## EXERCISE OBJECTIVE
Each line below needs to be printed again exactly.

(Stored items)
-- ==== Sys2Proof/Laws/Tab.lean ====
section
/-! SUPPORT. Reads after writes and the canonical form of sparse tables. -/

namespace Sys2Proof.Machine

variable {α : Type}

theorem twfFrom_mono [DecidableEq α] {d : Nat → α} {t : Tab α} {a b : Nat} (h : twfFrom d b t) (hab : a ≤ b) :
    twfFrom d a t := by
  cases t with
  | nil => rfl
  | cons e t => simp only [twfFrom, Bool.and_eq_true, decide_eq_true_eq] at h ⊢; exact ⟨⟨by omega, h.1.2⟩, h.2⟩

theorem tget_of_lt [DecidableEq α] {d : Nat → α} {t : Tab α} {lo k : Nat} (h : twfFrom d lo t) (hk : k < lo) :
    tget d t k = d k := by
  induction t generalizing lo with
  | nil => rfl
  | cons e t ih =>
    obtain ⟨j, v⟩ := e
    simp only [twfFrom, Bool.and_eq_true, decide_eq_true_eq] at h
    simp only [tget, show k ≠ j by omega, if_false]
    exact ih h.2 (by omega)

theorem tget_tinsert (d : Nat → α) (t : Tab α) (k : Nat) (v : α) (a : Nat) :
    tget d (tinsert t k v) a = if a = k then v else tget d t a := by
  induction t with
  | nil => simp [tinsert, tget]
  | cons e t ih =>
    obtain ⟨j, w⟩ := e
    by_cases h1 : k < j
    · simp [tinsert, h1, tget]
    · by_cases h2 : k = j
      · subst h2; simp only [tinsert, h1, if_false, if_true, tget]; split_ifs <;> rfl
      · simp only [tinsert, h1, h2, if_false, tget, ih]
        by_cases h3 : a = j <;> by_cases h4 : a = k <;> simp_all

theorem tget_terase_ne (d : Nat → α) (t : Tab α) {k a : Nat} (h : a ≠ k) :
    tget d (terase t k) a = tget d t a := by
  induction t with
  | nil => rfl
  | cons e t ih =>
    obtain ⟨j, w⟩ := e
    by_cases h1 : k = j
    · subst h1; simp [terase, tget, h]
    · by_cases h2 : k < j
      · simp [terase, h1, h2]
      · simp only [terase, h1, h2, if_false, tget, ih]

theorem tget_terase_self [DecidableEq α] {d : Nat → α} {t : Tab α} {lo k : Nat} (h : twfFrom d lo t) :
    tget d (terase t k) k = d k := by
  induction t generalizing lo with
  | nil => rfl
  | cons e t ih =>
    obtain ⟨j, w⟩ := e
    simp only [twfFrom, Bool.and_eq_true, decide_eq_true_eq] at h
    by_cases h1 : k = j
    · subst h1; simp only [terase, if_true]; exact tget_of_lt h.2 (by omega)
    · by_cases h2 : k < j
      · simp only [terase, h1, h2, if_false, if_true, tget]; exact tget_of_lt h.2 (by omega)
      · simp only [terase, h1, h2, if_false, tget]; exact ih h.2

/-- A read after a write of another key. -/
theorem tget_tset_ne [DecidableEq α] (d : Nat → α) (t : Tab α) {k a : Nat} (v : α) (h : a ≠ k) :
    tget d (tset d t k v) a = tget d t a := by
  unfold tset; split
  · exact tget_terase_ne d t h
  · rw [tget_tinsert]; simp [h]

/-- A read after a write of the same key. -/
theorem tget_tset_self [DecidableEq α] {d : Nat → α} {t : Tab α} (h : twf d t) (k : Nat) (v : α) :
    tget d (tset d t k v) k = v := by
  unfold tset; split
  · rename_i hv; rw [tget_terase_self h, hv]
  · rw [tget_tinsert]; simp

theorem twfFrom_terase [DecidableEq α] {d : Nat → α} {t : Tab α} {lo : Nat} (k : Nat) (h : twfFrom d lo t) :
    twfFrom d lo (terase t k) := by
  induction t generalizing lo with
  | nil => rfl
  | cons e t ih =>
    obtain ⟨j, w⟩ := e
    have h' := h
    simp only [twfFrom, Bool.and_eq_true, decide_eq_true_eq] at h
    unfold terase; split_ifs
    · exact twfFrom_mono h.2 (by omega)
    · exact h'
    · simp only [twfFrom, Bool.and_eq_true, decide_eq_true_eq]; exact ⟨h.1, ih h.2⟩

theorem twfFrom_tinsert [DecidableEq α] {d : Nat → α} {t : Tab α} {lo k : Nat} {v : α} (h : twfFrom d lo t)
    (hk : lo ≤ k) (hv : v ≠ d k) : twfFrom d lo (tinsert t k v) := by
  induction t generalizing lo with
  | nil => simp [tinsert, twfFrom, hk, hv]
  | cons e t ih =>
    obtain ⟨j, w⟩ := e
    simp only [twfFrom, Bool.and_eq_true, decide_eq_true_eq] at h
    unfold tinsert; split_ifs with h1 h2
    · simp only [twfFrom, Bool.and_eq_true, decide_eq_true_eq]; exact ⟨⟨hk, hv⟩, ⟨⟨by omega, h.1.2⟩, h.2⟩⟩
    · subst h2; simp only [twfFrom, Bool.and_eq_true, decide_eq_true_eq]; exact ⟨⟨hk, hv⟩, h.2⟩
    · simp only [twfFrom, Bool.and_eq_true, decide_eq_true_eq]; exact ⟨h.1, ih h.2 (by omega)⟩

/-- A write keeps the canonical form. -/
theorem twf_tset [DecidableEq α] {d : Nat → α} {t : Tab α} (h : twf d t) (k : Nat) (v : α) : twf d (tset d t k v) := by
  unfold tset; split
  · exact twfFrom_terase k h
  · exact twfFrom_tinsert h (Nat.zero_le _) (by assumption)

theorem twfFrom_filter [DecidableEq α] {d : Nat → α} {t : Tab α} {lo : Nat} (p : Nat × α → Bool) (h : twfFrom d lo t = true) :
    twfFrom d lo (t.filter p) = true := by
  induction t generalizing lo with
  | nil => rfl
  | cons e t ih =>
    simp only [twfFrom, Bool.and_eq_true, decide_eq_true_eq] at h
    rw [List.filter_cons]
    split
    · simp only [twfFrom, Bool.and_eq_true, decide_eq_true_eq]; exact ⟨h.1, ih h.2⟩
    · exact twfFrom_mono (ih h.2) (by omega)

/-- Dropping entries keeps the canonical form. -/
theorem twf_filter [DecidableEq α] {d : Nat → α} {t : Tab α} (p : Nat × α → Bool) (h : twf d t = true) : twf d (t.filter p) = true :=
  twfFrom_filter p h

end Sys2Proof.Machine
end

## WRITTEN SOLUTION
-- ==== Sys2Proof/Laws/Tab.lean ====
section
/-! SUPPORT. Reads after writes and the canonical form of sparse tables. -/

namespace Sys2Proof.Machine

variable {α : Type}

theorem twfFrom_mono [DecidableEq α] {d : Nat → α} {t : Tab α} {a b : Nat} (h : twfFrom d b t) (hab : a ≤ b) :
    twfFrom d a t := by
  cases t with
  | nil => rfl
  | cons e t => simp only [twfFrom, Bool.and_eq_true, decide_eq_true_eq] at h ⊢; exact ⟨⟨by omega, h.1.2⟩, h.2⟩

theorem tget_of_lt [DecidableEq α] {d : Nat → α} {t : Tab α} {lo k : Nat} (h : twfFrom d lo t) (hk : k < lo) :
    tget d t k = d k := by
  induction t generalizing lo with
  | nil => rfl
  | cons e t ih =>
    obtain ⟨j, v⟩ := e
    simp only [twfFrom, Bool.and_eq_true, decide_eq_true_eq] at h
    simp only [tget, show k ≠ j by omega, if_false]
    exact ih h.2 (by omega)

theorem tget_tinsert (d : Nat → α) (t : Tab α) (k : Nat) (v : α) (a : Nat) :
    tget d (tinsert t k v) a = if a = k then v else tget d t a := by
  induction t with
  | nil => simp [tinsert, tget]
  | cons e t ih =>
    obtain ⟨j, w⟩ := e
    by_cases h1 : k < j
    · simp [tinsert, h1, tget]
    · by_cases h2 : k = j
      · subst h2; simp only [tinsert, h1, if_false, if_true, tget]; split_ifs <;> rfl
      · simp only [tinsert, h1, h2, if_false, tget, ih]
        by_cases h3 : a = j <;> by_cases h4 : a = k <;> simp_all

theorem tget_terase_ne (d : Nat → α) (t : Tab α) {k a : Nat} (h : a ≠ k) :
    tget d (terase t k) a = tget d t a := by
  induction t with
  | nil => rfl
  | cons e t ih =>
    obtain ⟨j, w⟩ := e
    by_cases h1 : k = j
    · subst h1; simp [terase, tget, h]
    · by_cases h2 : k < j
      · simp [terase, h1, h2]
      · simp only [terase, h1, h2, if_false, tget, ih]

theorem tget_terase_self [DecidableEq α] {d : Nat → α} {t : Tab α} {lo k : Nat} (h : twfFrom d lo t) :
    tget d (terase t k) k = d k := by
  induction t generalizing lo with
  | nil => rfl
  | cons e t ih =>
    obtain ⟨j, w⟩ := e
    simp only [twfFrom, Bool.and_eq_true, decide_eq_true_eq] at h
    by_cases h1 : k = j
    · subst h1; simp only [terase, if_true]; exact tget_of_lt h.2 (by omega)
    · by_cases h2 : k < j
      · simp only [terase, h1, h2, if_false, if_true, tget]; exact tget_of_lt h.2 (by omega)
      · simp only [terase, h1, h2, if_false, tget]; exact ih h.2

/-- A read after a write of another key. -/
theorem tget_tset_ne [DecidableEq α] (d : Nat → α) (t : Tab α) {k a : Nat} (v : α) (h : a ≠ k) :
    tget d (tset d t k v) a = tget d t a := by
  unfold tset; split
  · exact tget_terase_ne d t h
  · rw [tget_tinsert]; simp [h]

/-- A read after a write of the same key. -/
theorem tget_tset_self [DecidableEq α] {d : Nat → α} {t : Tab α} (h : twf d t) (k : Nat) (v : α) :
    tget d (tset d t k v) k = v := by
  unfold tset; split
  · rename_i hv; rw [tget_terase_self h, hv]
  · rw [tget_tinsert]; simp

theorem twfFrom_terase [DecidableEq α] {d : Nat → α} {t : Tab α} {lo : Nat} (k : Nat) (h : twfFrom d lo t) :
    twfFrom d lo (terase t k) := by
  induction t generalizing lo with
  | nil => rfl
  | cons e t ih =>
    obtain ⟨j, w⟩ := e
    have h' := h
    simp only [twfFrom, Bool.and_eq_true, decide_eq_true_eq] at h
    unfold terase; split_ifs
    · exact twfFrom_mono h.2 (by omega)
    · exact h'
    · simp only [twfFrom, Bool.and_eq_true, decide_eq_true_eq]; exact ⟨h.1, ih h.2⟩

theorem twfFrom_tinsert [DecidableEq α] {d : Nat → α} {t : Tab α} {lo k : Nat} {v : α} (h : twfFrom d lo t)
    (hk : lo ≤ k) (hv : v ≠ d k) : twfFrom d lo (tinsert t k v) := by
  induction t generalizing lo with
  | nil => simp [tinsert, twfFrom, hk, hv]
  | cons e t ih =>
    obtain ⟨j, w⟩ := e
    simp only [twfFrom, Bool.and_eq_true, decide_eq_true_eq] at h
    unfold tinsert; split_ifs with h1 h2
    · simp only [twfFrom, Bool.and_eq_true, decide_eq_true_eq]; exact ⟨⟨hk, hv⟩, ⟨⟨by omega, h.1.2⟩, h.2⟩⟩
    · subst h2; simp only [twfFrom, Bool.and_eq_true, decide_eq_true_eq]; exact ⟨⟨hk, hv⟩, h.2⟩
    · simp only [twfFrom, Bool.and_eq_true, decide_eq_true_eq]; exact ⟨h.1, ih h.2 (by omega)⟩

/-- A write keeps the canonical form. -/
theorem twf_tset [DecidableEq α] {d : Nat → α} {t : Tab α} (h : twf d t) (k : Nat) (v : α) : twf d (tset d t k v) := by
  unfold tset; split
  · exact twfFrom_terase k h
  · exact twfFrom_tinsert h (Nat.zero_le _) (by assumption)

theorem twfFrom_filter [DecidableEq α] {d : Nat → α} {t : Tab α} {lo : Nat} (p : Nat × α → Bool) (h : twfFrom d lo t = true) :
    twfFrom d lo (t.filter p) = true := by
  induction t generalizing lo with
  | nil => rfl
  | cons e t ih =>
    simp only [twfFrom, Bool.and_eq_true, decide_eq_true_eq] at h
    rw [List.filter_cons]
    split
    · simp only [twfFrom, Bool.and_eq_true, decide_eq_true_eq]; exact ⟨h.1, ih h.2⟩
    · exact twfFrom_mono (ih h.2) (by omega)

/-- Dropping entries keeps the canonical form. -/
theorem twf_filter [DecidableEq α] {d : Nat → α} {t : Tab α} (p : Nat × α → Bool) (h : twf d t = true) : twf d (t.filter p) = true :=
  twfFrom_filter p h

end Sys2Proof.Machine
end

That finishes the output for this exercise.